True, a concept of separation of powers — allocating different types of powers to different aspects of the machinery of the state so that too much power was not allocated or exercised by too few hands — had been around for centuries. But this was a balance between different bits of the official state machinery.

Like various other modern constitutions, the Bomas draft was as much about the people as about officials and institutions. Issues of the sovereignty of the people, of who was a Kenyan, of taking a more inclusive view than in the past, and of culture were prominent.

The Bill of Rights chapter, the longest in the Constitution and perhaps the longest Bill of Rights anywhere, is about the people — what they are entitled to as human beings, but also about their obligations, because the rights are not just something you have against the state, they are also duty of all of us. Values and principles — not just in an article called “National Goals and Values” — pervaded the document, introducing almost every chapter.

Institutions were designed to achieve these objectives. The President would be very different from in the past: with some significant powers, but not of a policy-making kind. The Judiciary was to be revitalised and empowered to be a true guardian of the Constitution.

Devolution was to combine the function of bringing government closer to the people, enhancing democracy of an active kind while avoiding ethnic divisiveness. Past injustices were to be addressed by positive action to overcome past discrimination, and by the National Land Commission dealing with both recent and historic injustices.

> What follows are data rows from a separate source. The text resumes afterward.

-- ==== Sys2Proof/Machine/Dispatch.lean ====
section
/-!
DEFINITION. The dispatcher: one arm for each command, a direct call of its meaning.
-/
namespace Sys2Proof.Machine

Isn’t this all still there?

Much of this may be familiar — and quite rightly. The Bomas draft did not disappear. Parts of it — those that politicians did not like — did disappear in what became known as the Wako Draft in 2005. This was rejected in the referendum of that year.

After the post-election violence of 2007/8, in the settlement brokered by foreign as well as Kenyan initiatives, the idea of a new Constitution did not exactly resurface (it had never sunk entirely) but was given new impetus.

And the Bomas draft was very much the foundation of the first Committee of Experts draft in 2009. And much of it remained in their second draft.

Indeed the often-made statement that “80 per cent of the various drafts remained the same” may be true of Bomas and the final Constitution — especially if 80 per cent refers to word count. The sudden and seismic shift to a presidential system as late as May 2010 — by politicians — permeates the whole way the Constitution works, however.

The Bomas draft wasn’t perfect — no constitution can be. Some of the more creative and promising provisions of the draft presented at the conference disappeared under the impact of politicians — when they bothered to attend. An example is the recall of MPs, which did reappear in Committee of Experts’ drafts, and in the Constitution as adopted, only to be stymied by Parliament.

Prof Ghai is a constitutional lawyer and headed the Constitution of Kenya Review Commission. This article is part of a series to mark the 10th anniversary of the promulgation of the current Constitution.